#### [Problem details]
Restate, word for word and with nothing added, the lines from the one containing "free value. -/" through the last line of the material below.

#### [Dataset]
-- ==== Sys2Proof/Machine/Cudex.lean ====
section
/-! DEFINITION. Meanings of Cupola's own events, of the mailbox ports' and of the commands of chapter 19 (R480 to R506,
R547, Table 19.15). -/

namespace Sys2Proof.Machine

/-! ### Machine-checks, the watchdog and restarts (R481 to R483) -/

/-- The event Machine-check. -/
def machineCheckEvent (cause pc : Nat) : EvRec :=
  { cls := 0x0F, sev := 4, code := 0x1301, kind := 0, details := [(1, cause), (8, pc)] }

/-- MACHINE_CHECK (R481): cause 0 a divergence of the cores, 1 an uncorrectable error in the SRAM. -/
def execMachineCheck (cause : Fin 2) (pc : BitVec 64) (s : State) : Out :=
  occurs (s.awake && s.cudex.cup != .stopped) (fun s =>
    warmReset 4 (abortSlots portsInOrder [.accepted] (raise (machineCheckEvent cause.val pc.toNat) s))) s

/-- Every ACCEPTED request but the one that restarts Cupola is answered with `PATH_RESET` (R483). -/
def abortOthers (keep : Option Waiter) (s : State) : State :=
  forEach portsInOrder (fun p => forBelow 4 (fun i t =>
    let sl : Fin 4 := Fin.ofNat 4 i
    let own := match keep with | some w => decide (w.1 = p) && decide (w.2.1 = sl) | none => false
    if (t.slot p sl).st = .accepted ∧ own = false then postResponse p sl stPathReset t.tick.number.toNat [] t else t)) s

/-- Flash operations after a restart: the one in progress ends; nothing follows it. -/
def cutJobs (l : List FlashJob) : List FlashJob :=
  match l with
  | [] => []
  | j :: _ => [{ ops := j.ops.take 1 }]

/-- A restart begins (R483): by the watchdog, or for a request. -/
def beginRestart (wd : Bool) (w : Option Waiter) (s : State) : State :=
  let s := abortOthers w s
  let s := modLib (fun l => { l with jobs := cutJobs l.jobs }) s
  modCudex (fun c => { c with
    cup := .restarting, restarts := satAdd 255 c.restarts 1, restartWaiter := w, wdRestart := wd
    wdAt := if wd then some s.env.now else c.wdAt }) s

/-- The watchdog has expired within 10 s after a watchdog restart (R482). -/
def wdAgain (s : State) : Bool := match s.cudex.wdAt with
  | some t => decide (s.env.now - t ≤ 10 * oneSecond)
  | none => false

/-- WATCHDOG_EXPIRY (R482, R503). -/
def execWatchdogExpiry (s : State) : Out :=
  occurs s.firmware (fun s =>
    let again := wdAgain s
    let s := retireStaged s
    if again then warmReset 6 s else beginRestart true none s) s

/-- The event Cupola restarted; the manual gives the cause no code: a free value. -/
def restartedEvent (image : Nat) (s : State) : State :=
  useFree (raise { cls := 0x0F, sev := if s.cudex.wdRestart then 2 else 1, code := 0x1302, kind := 0
                   details := [(1, freshNat s), (1, image)] } s)

/-- The firmware runs again: the image that R172 chooses. -/
def endRestart (image : Nat) (s : State) : State :=
  let s := noteFirstRun image (modDev (fun d => { d with fwImage := BitVec.ofNat 2 image }) s)
  let s := restartedEvent image (modCudex (fun c => { c with cup := .running }) s)
  let w := s.cudex.restartWaiter
  replyOpt w stOk [] (modCudex (fun c => { c with restartWaiter := none, wdRestart := false }) s)
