-- ==== Sys2Proof/Machine/Dispatch.lean ====
section
/-! DEFINITION. One arm per command: what `exec` answers is what the command's meaning answers. -/

namespace Sys2Proof.Machine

#### [Written response]
/-- The event Cupola restarted; the manual gives the cause no code: a free value. -/
def restartedEvent (image : Nat) (s : State) : State :=
  useFree (raise { cls := 0x0F, sev := if s.cudex.wdRestart then 2 else 1, code := 0x1302, kind := 0
                   details := [(1, freshNat s), (1, image)] } s)

/-- The firmware runs again: the image that R172 chooses. -/
def endRestart (image : Nat) (s : State) : State :=
  let s := noteFirstRun image (modDev (fun d => { d with fwImage := BitVec.ofNat 2 image }) s)
  let s := restartedEvent image (modCudex (fun c => { c with cup := .running }) s)
  let w := s.cudex.restartWaiter
  replyOpt w stOk [] (modCudex (fun c => { c with restartWaiter := none, wdRestart := false }) s)
-- ==== Sys2Proof/Machine/Dispatch.lean ====
section
/-! DEFINITION. One arm per command: what `exec` answers is what the command's meaning answers. -/

namespace Sys2Proof.Machine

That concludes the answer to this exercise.